2. MATERIALS AND METHODS

2.1. Patient characteristics and pretreatment evaluation

A total of 607 incident, histologically confirmed, nonmetastatic NPC patients were enrolled in this study between December 2006 and December 2012. Patients were aged between 18 and 79 years (the median age was 44 years). Our retrospective study was approved by the ethics committee of Sun‐Yet Sen University, China. All patients underwent a pretreatment workup, which included complete medical history and hospital experience. Clinical examination include magnetic resonance imaging (MRI) of the nasopharynx and cervical regional, plasma EBV DNA assessment, pathologic biopsy or consultation, computed tomography (CT) or chest film, abdominal sonography, whole body bone scan or positron emission tomography‐computed tomography. These details were included in the cancer center hospital record. Furthermore, all patients had lymph node metastases, which included retropharyngeal lymph nodes or cervical nodes, without distant metastases.

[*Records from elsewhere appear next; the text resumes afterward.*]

-- ==== Sys2Proof/Laws/Flags.lean ====
section
/-! SUPPORT. What each flag operation does to each bit of P. -/

namespace Sys2Proof.Laws

open Sys2Proof.Machine

theorem mask_getLsbD (f g : Flag) : f.mask.getLsbD g.index = decide (g = f) := by
  cases f <;> cases g <;> decide

theorem index_lt (f : Flag) : f.index < 8 := by cases f <;> decide

/-- Two status bytes with the same eight flags are equal. -/
theorem status_ext {p q : Byte} (h : ∀ f, isBitSet p f = isBitSet q f) : p = q := by
  apply BitVec.eq_of_getLsbD_eq
  intro i hi
  match i, hi with
  | 0, _ => exact h .c
  | 1, _ => exact h .z
  | 2, _ => exact h .i
  | 3, _ => exact h .d
  | 4, _ => exact h .b
  | 5, _ => exact h .u
  | 6, _ => exact h .v
  | 7, _ => exact h .n

theorem isBitSet_setBit (p : Byte) (f g : Flag) : isBitSet (setBit p f) g = (isBitSet p g || decide (g = f)) := by
  simp [isBitSet, setBit, mask_getLsbD]

theorem isBitSet_clearBit (p : Byte) (f g : Flag) : isBitSet (clearBit p f) g = (isBitSet p g && !decide (g = f)) := by
  rw [isBitSet, clearBit, BitVec.getLsbD_and, BitVec.getLsbD_not, mask_getLsbD, decide_eq_true (index_lt g)]
  rfl

/-- `setBitTo` writes its flag and no other. -/
@[simp] theorem isBitSet_setBitTo (p : Byte) (f g : Flag) (b : Bool) :
    isBitSet (setBitTo p f b) g = if g = f then b else isBitSet p g := by
  cases b <;> by_cases h : g = f <;> simp [setBitTo, isBitSet_setBit, isBitSet_clearBit, h]

/-- `setNZ` writes N and Z and no other flag. -/
@[simp] theorem isBitSet_setNZ (v p : Byte) (g : Flag) :
    isBitSet (setNZ v p) g = if g = .n then v.getLsbD 7 else if g = .z then v == 0 else isBitSet p g := by
  simp [setNZ]

@[simp] theorem isBitSet_addFlags (a m p : Byte) (c : Bool) (g : Flag) :
    isBitSet (addFlags a m c p) g =
      if g = .n then (addResult a m c).getLsbD 7
      else if g = .z then addResult a m c == 0
      else if g = .v then addOverflow a m (addResult a m c)
      else if g = .c then decide (0xFF < addSum a m c)
      else isBitSet p g := by
  simp [addFlags]

@[simp] theorem isBitSet_compareFlags (r m p : Byte) (g : Flag) :
    isBitSet (compareFlags r m p) g =
      if g = .n then (r - m).getLsbD 7
      else if g = .z then r == m
      else if g = .c then decide (m.toNat ≤ r.toNat)
      else isBitSet p g := by
  simp [compareFlags]

@[simp] theorem isBitSet_shiftFlags (out : Bool) (r p : Byte) (g : Flag) :
    isBitSet (shiftFlags out r p) g =
      if g = .n then r.getLsbD 7 else if g = .z then r == 0 else if g = .c then out else isBitSet p g := by
  simp [shiftFlags]

@[simp] theorem isBitSet_pulledStatus (v : Byte) (g : Flag) :
    isBitSet (pulledStatus v) g = if g = .b then false else if g = .u then true else isBitSet v g := by
  cases g <;> simp [isBitSet, pulledStatus, Flag.index]

@[simp] theorem isBitSet_hardwareStatus (v : Byte) (g : Flag) :
    isBitSet (hardwareStatus v) g = if g = .b then false else if g = .u then true else isBitSet v g := by
  cases g <;> simp [isBitSet, hardwareStatus, Flag.index]

@[simp] theorem isBitSet_softwareStatus (v : Byte) (g : Flag) :
    isBitSet (softwareStatus v) g = if g = .b then true else if g = .u then true else isBitSet v g := by
  cases g <;> simp [isBitSet, softwareStatus, Flag.index]

end Sys2Proof.Laws
end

The male to female (n = 439) ratio was 2.6:1. Patients had histologically confirmed, nonkeratinizing NPC, which included WHO type II (24 of 607; 4%) and III (583 of 607, 96%), respectively. These patients had no other serious illness or cancer‐associated disease, although 14.5% (88 of 607) had family history of NPC or other cancer type.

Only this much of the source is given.